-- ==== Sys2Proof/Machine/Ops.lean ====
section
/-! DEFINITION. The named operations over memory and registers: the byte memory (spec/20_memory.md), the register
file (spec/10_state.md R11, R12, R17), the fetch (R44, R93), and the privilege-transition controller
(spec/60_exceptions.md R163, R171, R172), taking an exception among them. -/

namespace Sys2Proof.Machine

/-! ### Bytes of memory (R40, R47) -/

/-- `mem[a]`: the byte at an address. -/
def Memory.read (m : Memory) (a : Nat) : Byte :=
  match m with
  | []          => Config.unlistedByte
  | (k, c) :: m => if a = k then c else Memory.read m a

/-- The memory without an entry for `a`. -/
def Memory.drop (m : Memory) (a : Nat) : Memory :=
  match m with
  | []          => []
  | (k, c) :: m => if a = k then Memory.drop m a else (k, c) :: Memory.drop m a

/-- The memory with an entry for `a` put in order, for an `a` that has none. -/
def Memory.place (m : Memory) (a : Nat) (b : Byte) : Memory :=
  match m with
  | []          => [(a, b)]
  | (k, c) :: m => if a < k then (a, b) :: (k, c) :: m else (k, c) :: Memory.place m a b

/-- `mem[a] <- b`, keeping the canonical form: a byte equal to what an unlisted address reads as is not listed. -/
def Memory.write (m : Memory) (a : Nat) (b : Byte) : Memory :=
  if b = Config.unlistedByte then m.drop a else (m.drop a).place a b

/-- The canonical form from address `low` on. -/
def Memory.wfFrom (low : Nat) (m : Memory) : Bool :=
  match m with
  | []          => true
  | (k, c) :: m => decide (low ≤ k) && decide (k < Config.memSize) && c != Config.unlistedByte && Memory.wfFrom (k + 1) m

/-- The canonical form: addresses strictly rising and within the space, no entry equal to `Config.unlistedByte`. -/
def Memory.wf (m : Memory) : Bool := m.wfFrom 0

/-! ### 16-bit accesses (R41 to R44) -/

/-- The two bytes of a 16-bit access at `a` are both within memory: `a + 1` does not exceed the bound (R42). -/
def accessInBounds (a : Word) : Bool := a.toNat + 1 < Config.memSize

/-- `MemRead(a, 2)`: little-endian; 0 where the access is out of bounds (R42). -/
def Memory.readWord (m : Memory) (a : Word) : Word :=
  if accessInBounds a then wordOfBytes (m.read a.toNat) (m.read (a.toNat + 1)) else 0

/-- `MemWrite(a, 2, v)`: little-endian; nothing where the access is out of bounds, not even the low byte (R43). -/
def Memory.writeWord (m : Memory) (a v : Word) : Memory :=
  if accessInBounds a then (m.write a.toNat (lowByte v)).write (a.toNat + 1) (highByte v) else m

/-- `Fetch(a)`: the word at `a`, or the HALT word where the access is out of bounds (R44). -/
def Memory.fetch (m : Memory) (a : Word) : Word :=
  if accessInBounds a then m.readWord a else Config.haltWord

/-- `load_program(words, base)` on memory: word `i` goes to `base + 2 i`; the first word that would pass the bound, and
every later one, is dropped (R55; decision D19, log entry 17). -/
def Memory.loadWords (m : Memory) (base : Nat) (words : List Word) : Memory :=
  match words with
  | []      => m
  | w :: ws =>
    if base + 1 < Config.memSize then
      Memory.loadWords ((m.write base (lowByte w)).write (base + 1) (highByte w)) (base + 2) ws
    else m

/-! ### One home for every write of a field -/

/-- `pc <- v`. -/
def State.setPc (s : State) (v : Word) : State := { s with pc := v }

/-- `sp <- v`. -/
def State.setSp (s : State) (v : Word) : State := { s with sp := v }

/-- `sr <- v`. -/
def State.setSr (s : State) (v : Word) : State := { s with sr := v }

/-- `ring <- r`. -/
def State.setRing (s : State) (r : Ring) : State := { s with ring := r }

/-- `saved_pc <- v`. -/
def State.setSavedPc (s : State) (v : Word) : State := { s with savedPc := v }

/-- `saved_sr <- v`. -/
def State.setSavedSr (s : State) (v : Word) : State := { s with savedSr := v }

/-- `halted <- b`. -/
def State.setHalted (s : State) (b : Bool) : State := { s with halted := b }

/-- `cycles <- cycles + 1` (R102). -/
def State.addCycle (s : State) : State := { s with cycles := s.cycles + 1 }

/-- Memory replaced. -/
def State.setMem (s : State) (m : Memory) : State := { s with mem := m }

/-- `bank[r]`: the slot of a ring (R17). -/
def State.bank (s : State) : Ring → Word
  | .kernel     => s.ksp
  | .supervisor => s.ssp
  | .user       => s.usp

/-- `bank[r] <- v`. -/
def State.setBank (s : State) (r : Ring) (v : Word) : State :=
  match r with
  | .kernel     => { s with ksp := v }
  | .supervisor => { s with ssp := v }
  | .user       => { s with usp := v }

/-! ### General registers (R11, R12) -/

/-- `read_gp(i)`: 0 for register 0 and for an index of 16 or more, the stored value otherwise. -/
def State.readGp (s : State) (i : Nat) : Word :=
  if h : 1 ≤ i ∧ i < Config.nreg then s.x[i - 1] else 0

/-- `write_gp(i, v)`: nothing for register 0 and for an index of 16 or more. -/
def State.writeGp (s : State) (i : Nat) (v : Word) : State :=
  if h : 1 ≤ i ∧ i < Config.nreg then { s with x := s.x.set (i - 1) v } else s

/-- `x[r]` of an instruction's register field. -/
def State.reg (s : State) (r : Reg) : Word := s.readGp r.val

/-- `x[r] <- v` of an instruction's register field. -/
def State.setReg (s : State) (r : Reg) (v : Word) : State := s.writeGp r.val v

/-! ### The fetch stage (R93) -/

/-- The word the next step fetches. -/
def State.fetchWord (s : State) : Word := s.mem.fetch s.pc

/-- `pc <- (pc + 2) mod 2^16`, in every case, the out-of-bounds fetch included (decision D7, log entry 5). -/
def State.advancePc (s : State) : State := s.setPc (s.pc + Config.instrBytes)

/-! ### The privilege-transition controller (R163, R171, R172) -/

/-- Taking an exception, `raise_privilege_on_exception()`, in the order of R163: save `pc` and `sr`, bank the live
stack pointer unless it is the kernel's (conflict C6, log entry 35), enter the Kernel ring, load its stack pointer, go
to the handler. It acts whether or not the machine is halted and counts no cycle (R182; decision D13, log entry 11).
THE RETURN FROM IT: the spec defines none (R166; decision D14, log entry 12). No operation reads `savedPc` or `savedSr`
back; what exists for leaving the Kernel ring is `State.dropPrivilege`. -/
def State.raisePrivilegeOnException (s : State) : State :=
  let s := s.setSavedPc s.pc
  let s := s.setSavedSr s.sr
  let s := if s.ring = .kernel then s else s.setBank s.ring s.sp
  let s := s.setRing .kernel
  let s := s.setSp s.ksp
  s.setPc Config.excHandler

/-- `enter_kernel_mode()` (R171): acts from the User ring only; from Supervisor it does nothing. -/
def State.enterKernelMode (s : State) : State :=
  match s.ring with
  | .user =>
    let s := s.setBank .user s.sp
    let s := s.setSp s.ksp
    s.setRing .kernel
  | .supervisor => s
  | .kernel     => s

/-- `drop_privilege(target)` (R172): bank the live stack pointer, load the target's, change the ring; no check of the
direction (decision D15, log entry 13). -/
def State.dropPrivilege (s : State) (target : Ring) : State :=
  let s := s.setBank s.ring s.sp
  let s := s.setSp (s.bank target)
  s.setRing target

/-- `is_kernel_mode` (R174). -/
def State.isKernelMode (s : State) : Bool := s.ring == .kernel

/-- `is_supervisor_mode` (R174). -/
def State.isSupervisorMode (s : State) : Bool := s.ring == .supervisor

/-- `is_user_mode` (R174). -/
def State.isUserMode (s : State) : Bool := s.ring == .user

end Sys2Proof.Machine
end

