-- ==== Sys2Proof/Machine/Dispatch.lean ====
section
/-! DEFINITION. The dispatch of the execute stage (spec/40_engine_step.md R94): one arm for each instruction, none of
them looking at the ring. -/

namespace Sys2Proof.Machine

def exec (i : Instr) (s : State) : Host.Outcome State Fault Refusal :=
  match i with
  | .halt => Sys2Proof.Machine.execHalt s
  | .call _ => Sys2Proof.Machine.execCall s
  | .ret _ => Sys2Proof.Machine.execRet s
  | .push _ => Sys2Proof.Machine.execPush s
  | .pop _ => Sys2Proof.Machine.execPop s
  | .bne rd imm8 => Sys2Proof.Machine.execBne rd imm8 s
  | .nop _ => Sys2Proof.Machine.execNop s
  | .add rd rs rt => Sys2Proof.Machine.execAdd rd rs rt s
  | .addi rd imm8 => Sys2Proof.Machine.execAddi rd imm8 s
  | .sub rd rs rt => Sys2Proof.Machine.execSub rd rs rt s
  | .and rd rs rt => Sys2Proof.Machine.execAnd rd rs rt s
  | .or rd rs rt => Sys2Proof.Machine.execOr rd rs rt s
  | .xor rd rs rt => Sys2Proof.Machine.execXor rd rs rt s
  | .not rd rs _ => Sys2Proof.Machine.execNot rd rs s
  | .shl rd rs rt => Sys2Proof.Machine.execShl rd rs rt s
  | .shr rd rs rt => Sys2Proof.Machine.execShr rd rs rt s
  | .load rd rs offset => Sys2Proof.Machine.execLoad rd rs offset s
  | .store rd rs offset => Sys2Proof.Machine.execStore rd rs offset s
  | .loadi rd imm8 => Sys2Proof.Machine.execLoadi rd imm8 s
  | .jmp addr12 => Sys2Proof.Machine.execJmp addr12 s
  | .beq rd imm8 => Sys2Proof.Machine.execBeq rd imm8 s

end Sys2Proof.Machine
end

## THE PROBLEM
Reproduce the listing from the "Sys2Proof.Machine.execXor rd rs rt s" line onward, verbatim.

## SOLUTION FOR THIS PROBLEM
  | .xor rd rs rt => Sys2Proof.Machine.execXor rd rs rt s
  | .not rd rs _ => Sys2Proof.Machine.execNot rd rs s
  | .shl rd rs rt => Sys2Proof.Machine.execShl rd rs rt s
  | .shr rd rs rt => Sys2Proof.Machine.execShr rd rs rt s
  | .load rd rs offset => Sys2Proof.Machine.execLoad rd rs offset s
  | .store rd rs offset => Sys2Proof.Machine.execStore rd rs offset s
  | .loadi rd imm8 => Sys2Proof.Machine.execLoadi rd imm8 s
  | .jmp addr12 => Sys2Proof.Machine.execJmp addr12 s
  | .beq rd imm8 => Sys2Proof.Machine.execBeq rd imm8 s

end Sys2Proof.Machine
end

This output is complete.